И на фоне этого противостояния тем более неожиданным может показаться обнаруживаемое в «Ночи перед Рождеством» подспудное соположение двух мадонн — католической мадонны («Пречистой Девы с младенцем на руках», которую видит во дворце Вакула) и мадонны православной, то есть Оксаны с ребенком на руках, появляющейся в последней сцене повести11. Однако вопрос о неожиданности данного соположения снимается, если мы примем во внимание, что тема «богобоязненного кузнеца»12, ставшего художником, как раз предельно вписывается в столь дорогую для Тика (и для немецких романтиков вообще) мысль о религиозности как особом благоговении перед искусством (и в этом смысле обвинение современного исследователя гоголевского героя в том, что тот «воспринимает картину исключительно с эстетической, а не вероучебной точки зрения»13, свидетельствует о полном игнорировании не только художественной природы текста самого Гоголя, но и контекста эпохи вообще). Так же и внешне, казалось бы, наивное восхищение Вакулы во дворце ручками, сделанными немецкими кузнецами, для человека той поры на самом деле отнюдь не наивно, но, возможно, являет собой скрытую отсылку к тиковской идее о ремесле, которое должно со временем уравняться с искусством (история кузнеца, стремление к пользе которого превращает его в художника в романе «Странствия Франца Штернбальда»).

В «Тарасе Бульбе» фон противопоставления и противоборства православия и католичества уже отчетливо исторический (хотя, подчас, как и в «Вечерах», сохраняет свою фольклорную подоснову). Но при этом, стоит только Андрию вступить в монастырский храм, как тут же появляется крамольная мысль (у автора? у героя?), что католичество есть такая же вера, как и православие, и что католический священник есть тоже священнослужитель, как и православный:

«Андрий невольно остановился при виде католического монаха, возбуждавшего такое ненавистное презрение в козаках, поступавших с ними бесчеловечней, чем с жидами. Монах тоже несколько отступил назад, увидев запорожского козака, но слово, невнятно произнесенное татаркою, его успокоило. Он посветил им, запер за ними дверь, ввел их по лестнице вверх, и они очутились под высокими, темными сводами монастырской церкви. У одного из алтарей, уставленного высокими подсвечниками и свечами, стоял на коленях священник и тихо молился. Около него с обеих сторон стояли также на коленях два молодые клирошанина в лиловых мантиях, с белыми кружевными шемизетками сверх их и с кадилами в руках. Он молился о ниспослании чуда: о спасении города, о подкреплении падающего духа, о ниспослании терпения, о удалении искусителя, нашептывающего ропот и малодушный, робкий плач на земные несчастия» (II, 96).

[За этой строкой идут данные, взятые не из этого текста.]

/-- A 256-byte source page wholly in SRAM that the writer may read (R406). -/
def State.norSource (s : State) (who : Who) (a : Nat) : Bool :=
  let isSram := fun r => match r with
    | Region.sram _ => true
    | _ => false
  a % 4 == 0 && s.rangeIn isSram a 256 && s.rangeOn a 256 &&
    (List.range (sramBank (a + 255) + 1 - sramBank a)).all fun k => match s.bankAttr (sramBank a + k) with
      | 0 => true
      | 1 => who.prot
      | _ => decide (who.stamp < 2)

def State.norRefuse (s : State) (cause : Nat) : State := (s.wr R.NVM_STATUS_CAUSE cause).put R.NVM_STATUS_ERR true

/-- The bytes an operation changes: first address and length (Table NVM-3). -/
def NvmOp.range (o : NvmOp) : Nat × Nat :=
  match o.cmd with
  | 1 => (o.addr / 256 * 256, 256)
  | 2 => (o.addr / 4096 * 4096, 4096)
  | _ => (o.addr / 65536 * 65536, 65536)

/-- A NOR operation begins. -/
def State.norBegin (s : State) (o : NvmOp) : State :=
  ((s.setMem fun m => { m with nvmOp := some o }).put R.NVM_STATUS_BUSY true).progress Hdr.nvm

/-- NVM_CMD is written (R406). -/
def State.norCommand (s : State) (who : Who) (cmd : Nat) : State :=
  let addr := s.rd R.NVM_ADDR_ADDR
  let src := s.rd R.NVM_SRC_SRC
  if cmd = 0 then s
  else if s.flag R.NVM_STATUS_BUSY then s.norRefuse 1
  else if s.inActiveSlot (s.norTarget addr) || decide (0x24000000 ≤ addr ∧ addr < 0x24C00000) then s.norRefuse 3
  else if !s.norWritable who addr || (cmd == 1 && addr % 256 != 0) then s.norRefuse 2
  else if cmd = 1 ∧ !s.norSource who src then s.norRefuse 4
  else s.norBegin { cmd := cmd, addr := addr, data := if cmd = 1 then s.bytes src 256 else [], startedAt := s.clk.ns }

def State.norWrite (s : State) (who : Who) (cmd : Nat) : State :=
  s.pageWrite who Hdr.nvm fun s => if s.accepts Hdr.nvm then s.norCommand who cmd else s

def execNvmProgram (t : Elapsed) (who : Who) (s : State) : Host.Outcome State Fault Refusal :=
  .next ((s.advance t).norWrite who 1)

def execNvmEraseSector (t : Elapsed) (who : Who) (s : State) : Host.Outcome State Fault Refusal :=
  .next ((s.advance t).norWrite who 2)

def execNvmEraseBlock (t : Elapsed) (who : Who) (s : State) : Host.Outcome State Fault Refusal :=
  .next ((s.advance t).norWrite who 3)

/-- The flash is polled during an erase: a progress event of NVM, and of UPD for update work (R406). -/
def State.norPoll (s : State) : State :=
  match s.mem.nvmOp with
  | some o =>
    if o.cmd = 1 ∨ o.suspendedAt.isSome then s
    else
      let s := s.progress Hdr.nvm
      if o.update then s.progress Hdr.upd else s
  | none => s

def execNvmErasePoll (t : Elapsed) (s : State) : Host.Outcome State Fault Refusal := .next ((s.advance t).norPoll)

/-- A read of the partition under operation suspends it, except within 1 ms of a resumption (R407). -/
def State.norRead (s : State) (a : Nat) : State :=
  match s.mem.nvmOp with
  | some o =>
    if norPartition o.addr = norPartition a ∧ o.suspendedAt.isNone ∧ o.noSuspendUntil ≤ s.clk.ns then
      (s.setMem fun m => { m with nvmOp := some { o with suspendedAt := some s.clk.ns } }).put R.NVM_STATUS_SUSP true
    else s
  | none => s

Отметим, что все это не так уж далеко от мысли, не раз высказываемой Гоголем в письмах к матери. Ср., например, письмо от 22 декабря 1837 г.:

«Насчет моих чувств и мыслей об этом, вы правы, что спорили с другими, что я не переменю обрядов своей религии. Это совершенно справедливо. Потому что как религия наша, так и католическая совершенно одно и то же, и потому совершенно нет надобности переменять одну на другую. Та и другая истинна. Та и другая признают одного и того же спасителя нашего, одну и ту же божественную мудрость, посетившую некогда нашу землю, претерпевшую последнее унижение на ней, для того, чтобы возвысить выше нашу душу и устремить ее к небу» (XI, 118–119).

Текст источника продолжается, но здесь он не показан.